Site Reliability Engineer

United States - Remote

prosource.it is a global IT Managed Service provider working with Medium to Enterprise level, global clients and is looking for an Site Reliability Engineer who is interested in joining a global, enterprise level team who are delivering technical solutions to our internal business partners to drive processes and meet business requirements.

 

We understand that we need exceptional talent to accomplish our mission - therefore we place great emphasis on the people component of IT, and we strive constantly to attract, develop, and retain the best people. We cultivate an ethos and environment within which our people are focused, nurtured, and continually challenged to develop and improve their competencies in a fun and rewarding culture. 

OVERVIEW:

We are seeking a seasoned Site Reliability Engineer (SRE) to join our team. The ideal candidate will have extensive experience in AWS infrastructure, a strong focus on security and reliability, and the ability to guide us through the SOC 2 compliance process. This role requires a proactive individual who can both recommend and implement solutions to ensure the stability and security of our systems. This role requires a proactive individual with a strong bias for action, capable of guiding us through the SOC 2 process and performing the necessary work themselves.

Requirements

  • SOC 2 Compliance: The successful candidate will need to lead and execute the team through their first SOC 2 compliance process.  This means doing the work to get the digital estate ready, working with the SOC 2 auditors and remediating the findings as they come up. 
  • AWS Infrastructure Management: Manage and optimize AWS services, ensuring high availability, reliability and efficiency.
  • System Monitoring and Automation: Develop and implement monitoring solutions to detect and address system issues proactively. Automate critical recovery processes to minimize downtime.
  • Incident Management: Respond to and resolve incidents quickly and effectively, ensuring minimal downtime and user impact.
  • System Design: Participate in system design and architecture to ensure scalability and resilience.
  • Security Focus: Identify and mitigate security vulnerabilities within the infrastructure. Ensure compliance with security best practices.
  • Tooling and Scripting: Utilize tooling to monitor and maintain infrastructure.  Create scripts (BASH, AWS CLI, etc.) where needed for system interrogation, monitoring, and automation.
  • Disaster Recovery: Design and test disaster recovery plans to ensure data integrity and system availability.
  • Documentation: Maintain meticulous documentation of systems, processes, and configurations.

Qualifications:

  • Experience: Minimum of 5 years in a similar role, with at least two different organizations. Experience in well-established companies is preferred.
  • AWS Expertise: Proven experience with AWS services, infrastructure and infrastructure management. Familiarity with AWS security tools and best practices.
  • Security and Compliance: Strong background in security operations (SecOps) and experience with compliance frameworks such as SOC 2.
  • Scripting and Automation: Proficiency in scripting languages and automation tools. Ability to write and maintain scripts for system management and monitoring.
  • Problem-Solving Skills: Strong analytical skills to identify and resolve system issues. Ability to prioritize and address critical components.
  • Communication: Excellent communication skills to collaborate with team members and stakeholders. Ability to explain technical concepts to non-technical audiences.
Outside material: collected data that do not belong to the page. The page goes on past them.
theorem doneWith (h : Whole P) {s} (k : Nat) (d : ReplyData) (hs : P s) : P (doneWith s k d) := h.placeReply _ _ _ _ hs

theorem refuse (h : Whole P) {s} (k : Nat) (w : Reason) (hs : P s) : P (refuse s k w) := h.placeReply _ _ _ _ hs

theorem refuseFrame (h : Whole P) {s} (k n : Nat) (w : Reason) (hs : P s) : P (refuseFrame s k n w) :=
  h.placeReply _ _ _ _ hs

/-! ## Requests to the Deploy Sequencer -/

theorem deployFromStowed (h : Whole P) {s} (v : Int) (hs : P s) : P (deployFromStowed s v) := by
  have h1 := h.boxCheck (deployBox s v) hs
  unfold Machine.deployFromStowed
  split
  · exact h.refuse _ _ hs
  · exact Quiet.ite (h.refuse _ _ h1) (h.startForward (h.done _ (h.deployTaken _ h1)))

theorem reheightTaken (h : Whole P) {s} (v : Int) (hs : P s) : P (reheightTaken s v) := by
  unfold Machine.reheightTaken
  split
  · exact h.refuse _ _ hs
  · rename_i e
    exact h.done _ (h.dsq _ rfl rfl (h.axsMoveTo (h.axsTake _ _ hs) e))

theorem reheight (h : Whole P) {s} (v : Int) (hs : P s) : P (reheight s v) := by
  have h1 := h.moveCheck .mast v hs
  unfold Machine.reheight
  split
  · exact h.refuse _ _ hs
  · exact Quiet.ite (h.refuse _ _ h1) (h.reheightTaken _ h1)

theorem clearHeld (h : Whole P) {s} (hs : P s) : P (clearHeld s) :=
  Quiet.ite (h.refuse _ _ hs) (Quiet.ite
    (Quiet.ite (h.refuse _ _ hs)
      (h.done _ (h.raise _ (h.enterDeploy _ (by decide) (h.dsq _ rfl rfl (h.axsReleaseAll _ hs))))))
    (Quiet.ite (h.done _ (h.goStowed (h.dsq _ rfl rfl hs))) (h.refuse _ _ hs)))

theorem clearHold (h : Whole P) {s} (hs : P s) : P (clearHold s) :=
  have h1 := h.clear hs
  Quiet.ite (h.clearHeld h1) (Quiet.ite (h.refuse _ _ h1) (h.done _ h1))

/-! ## Reads and writes -/

theorem readRequest (h : Whole P) {s} (t r f : Nat) (hs : P s) : P (readRequest s t r f) := by
  unfold Machine.readRequest
  refine Quiet.ite (h.doneWith _ _ (h.shaSame _ rfl hs)) (Quiet.ite ?_ (h.doneWith _ _ hs))
  split
  · exact h.doneWith _ _ (h.readNotice _ hs)
  · exact h.doneWith _ _ hs

theorem writeRequest (h : Whole P) {s} (t r f : Nat) (v : Int) (hs : P s) : P (writeRequest s t r f v) := by
  unfold Machine.writeRequest Machine.replyWrite
  split
  · rename_i e
    exact h.done _ (h.writeField hs e)
  · exact h.refuse _ _ hs

/-! ## Motion Gate -/

theorem refuseLate (h : Whole P) {s} (a : Axis) (k : Nat) (w : Reason) (b c : Bool) (hs : P s) :
    P (refuseLate s a k w b c) := h.refuseFrame _ _ _ (Quiet.ite (h.axsStop _ hs) hs)

theorem runAttempt (h : Whole P) {s} (a : Axis) (k : Nat) (b c : Bool) {f : State → Attempt}
    (hf : ∀ {s}, P s → Inner.Keeps P (f s)) (hs : P s) : P (runAttempt s a k b c f) := by
  have h1 := hf hs
  unfold Machine.runAttempt
  split
  · rename_i e; rw [e] at h1; exact h1
  · rename_i e; rw [e] at h1; exact h.refuseLate _ _ _ _ _ h1

theorem pastDeploy (h : Whole P) {s} (a : Axis) (k : Nat) (p : Priority) {f : State → Attempt}
    (hf : ∀ {s}, P s → Inner.Keeps P (f s)) (hs : P s) : P (pastDeploy s a k p f) := by
  have h1 := h.closeRun a hs
  unfold Machine.pastDeploy Machine.stepOwner
  split
  · exact h.runAttempt _ _ _ _ hf h1
  · exact h.runAttempt _ _ _ _ hf h1
  · exact h.runAttempt _ _ _ _ hf (h.overrideTake a h1)
  all_goals exact h.refuseFrame _ _ _ h1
Additional Skills (Nice to have):

  • CI/CD Pipelines: Knowledge of continuous integration and continuous deployment (CI/CD) processes and tools.
  • System Integration: Experience with integrating various systems and tools to create a cohesive infrastructure.
  • Monitoring Tools: Familiarity with monitoring tools such as CloudWatch and visualizing in Grafana.
  • Kubernetes and Containers: Experience with container management and orchestration.
  • Performance Tuning: Analyze system performance, identify bottlenecks, and implement optimizations to improve efficiency and speed.
  • Capacity Planning: Plan infrastructure for future capacity needs and ensure that systems can handle anticipated workloads.

EMPLOYMENT DETAILS

 

Location:                   Remote (USA Based), 2x per quarter visit to Denver, CO

Model:                        Full-Time 40+ hours/week, working Mountain Time Zone

Start Date:                 1st May 2025

Engagement:           W2 Salary (Exempt from OT)

Salary:                        $110-$130K depending on experience  

Benefits

To all our fulltime staff members, we provide an exceptional benefits package, including medical, dental, vision, long term disability, short term disability, 401k contribution, paid holidays, and PTO.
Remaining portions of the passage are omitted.